And above the entrance these words appear: “My name is Jobs, CEO of CEOs: Look on my works, ye Mighty, and despair.”

3 comments

They can absolutely afford to live near it. Based on my own anecdotal experience at least, the people who work for the big tech companies in the South Bay with the long commutes are generally the ones who choose to have long commutes so they can work in the South Bay but live in SF. If affordability were their concern, they could save a ton of money by just living nearby in Sunnyvale or Campbell or wherever.

I also know people who work for those same companies who have long commutes for affordability reasons, but they seem to be the exceptions rather than the rule. Even in their case, it's usually for reasons other than there's just no way they can afford to live in the South Bay. More often, it's because they are determined to have a really big house with a really big yard and are unwilling to concede on that (such a thing is quite a luxury in the South Bay).

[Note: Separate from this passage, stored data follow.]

-- ==== Sys2Proof/Machine/Desks.lean ====
section
/-! DEFINITION. Tokens at a desk (R131 to R139, R34 to R38, R439), tile states and halts (R148 to R150), the fold alternation
(R149, R379), the flits of R254 and R255, and the return of handles (R23). -/

namespace Sys2Proof.Machine

/-! ### Nodes as a desk sees them (R68, R126, R183, R439) -/

/-- Whether the pair a, b is exempt from R15: credits, triggers, addresses and control operands whose entries say so. -/
def colourFree (opc : Nat) : Bool := [0x92, 0xC0, 0xC1, 0xC9, 0xA3, 0xA9, 0xB9, 0xBA, 0xE2, 0xE4].contains opc

/-- Whether last post is judged by port a alone (R126, R183, R230). -/
def portAOnly (opc : Nat) : Bool := [0x92, 0xC0, 0xC1, 0xC9].contains opc

/-- The firing a token makes alone. -/
def soloFiring (s : State) (slot : Nat) (t : Token) : Firing :=
  { since := s.nextId, slot, vdesk := destDesk t.dest, node := destNode t.dest, port := destPort t.dest, a := t, b := none }

/-- Whether a token is held at its node instead of firing (R439): at SYNC, at a WAITCNT whose phase has not come, at MODE. -/
def heldToken (s : State) (l : Launch) (t : Token) (opc : Nat) (r : NodeRec) : Bool :=
  let live := !t.lp && !t.dl && !speculative s t.fh
  match opc with
  | 0x98 => true
  | 0xB5 => r.arity == .mono && live && !waitDue l (soloFiring s l.slot t) r
  | 0xB6 => r.arity == .mono && live
  | _ => false

/-- Whether a token goes by matching (R134): every token of a dyadic node, and at a GATE, though its ARITY is 10, a credit and
an iteration v of at least k (R126). -/
def needsPartner (l : Launch) (t : Token) (opc : Nat) (r : NodeRec) : Bool :=
  let v := low ((shapeOf l (nodeAddr (destDesk t.dest) (destNode t.dest))).getD 0 0) t.tag.toNat
  r.arity == .dyad || (opc == 0x92 && (destPort t.dest == 1 || decide (low 8 r.lit.toNat + 1 ≤ v)))

/-- Whether two tokens are of one activation (R31, R133). -/
def sameActivation (t u : Token) : Bool :=
  t.fh == u.fh && t.tag == u.tag && t.fill == u.fill && destDesk t.dest == destDesk u.dest && destNode t.dest == destNode u.dest

/-! ### Ways and spill (R34, R37, R133 to R136) -/

/-- The waiting tokens of a set. -/
def setWaiting (d : Desk) (k : Nat) : List Token := d.waiting.filter fun t => setOf t == k

/-- The ways of a set that operands of ready firings take. -/
def setReady (d : Desk) (k : Nat) : Nat :=
  (d.ready.map fun r => if setOf r.firing.a == k then operandCount r.firing else 0).sum

/-- Free ways of a set of four. -/
def freeWays (d : Desk) (k : Nat) : Nat := 4 - ((setWaiting d k).length + setReady d k)

/-- Spill writes queued at a desk (R136). -/
def writesQueued (d : Desk) : Nat := (d.spill.filter fun o => match o with
  | .write _ => true
  | .probe _ | .back _ => false).length

/-- Probes outstanding at a desk (R136). -/
def probesQueued (d : Desk) : Nat := (d.spill.filter fun o => match o with
  | .probe _ => true
  | .write _ | .back _ => false).length

/-- A token queued for its spill slot (R34, R136): its set's count rises. -/
def queueSpill (s : State) (slot vdesk : Nat) (t : Token) : State :=
  modLaunch s slot fun l => modDesk l vdesk fun d => { setCount d (setOf t) (· + 1) with spill := d.spill ++ [.write t] }

/-- A waiting token taken from its way. -/
def takeWay (s : State) (slot vdesk : Nat) (t : Token) : State :=
  modLaunch s slot fun l => modDesk l vdesk fun d => { d with waiting := d.waiting.erase t }

/-- The token of a list that R34 spills: the highest (FID, tag). Of two with equal (FID, tag), which their nodes alone tell
apart, the one that took its place first spills (DESIGN CHOICE, log entry 40). -/
def highest (s : State) (ts : List Token) : Option Token := leastBy (fun t u => tokenLt s u t) ts

/-- A token placed as WAITING (R134): none where the spill queue has no entry for what it displaces. -/
def placeWaiting (s : State) (slot vdesk : Nat) (t : Token) : Option State :=
  match findLaunch s slot with
  | none => none
  | some l =>
    let d := deskOf l vdesk
    let put (s : State) : State := modLaunch s slot fun l => modDesk l vdesk fun d => { d with waiting := d.waiting ++ [t] }
    if freeWays d (setOf t) > 0 then some (put s)
    else if writesQueued d ≥ 8 then none
    else
      match highest s (setWaiting d (setOf t) ++ [t]) with
      | none => none
      | some v => if v == t then some (queueSpill s slot vdesk t) else some (put (queueSpill (takeWay s slot vdesk v) slot vdesk v))

/-- `need` ways of a set made free for READY tokens beside the partner in a way (R134): waiting ways spill, at most `fuel` of
them; none where only a firing, or a free entry of the spill queue, can help. -/
def makeWays (s : State) (slot vdesk set : Nat) (partner : Option Token) (need : Nat) : Nat → Option State
  | 0 => none
  | fuel + 1 =>
    match findLaunch s slot with
    | none => none
    | some l =>
      let d := deskOf l vdesk
      if freeWays d set ≥ need then some s
      else if writesQueued d ≥ 8 then none
      else
        match highest s ((setWaiting d set).filter fun t => some t != partner) with
        | none => none
        | some v => makeWays (queueSpill (takeWay s slot vdesk v) slot vdesk v) slot vdesk set partner need fuel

Even then, they're accepting the commute for because they want to, not because they have to. It really sucks that housing is that ridiculous in the Bay Area, but it's not like any of these huge companies are going to pick up and leave and build their giant new campus out in the middle of the desert or something.

  > not like any of these huge companies are going to pick up and leave and
  > build their giant new campus out in the middle of the desert or something.
Or something.

Typically a programmer's daily work product can be moved half way around the world in a fraction of a second, for a fraction of a cent.

Perhaps there should be an addition to Latency numbers every programmer should know:

  Programmer drives to work .... 3,000,000,000,000 ns
I don't think it's the affordability that's the problem - or rather, I know plenty of people at Google / Facebook / Apple / any other company in the valley who make the choice to commute not because of any cost saving, but because they don't want to live somewhere with very little going on socially and pretty much constant need for a car.
> … that no employee below VP level can afford to live near.

San Jose, Santa Clara, Campbell, and even parts of Cupertino and Sunnyvale are far more affordable than SF. This is especially so for couples and families.

(Suburbia is a far cry from SF in terms of culture, obviously, but that's a different topic)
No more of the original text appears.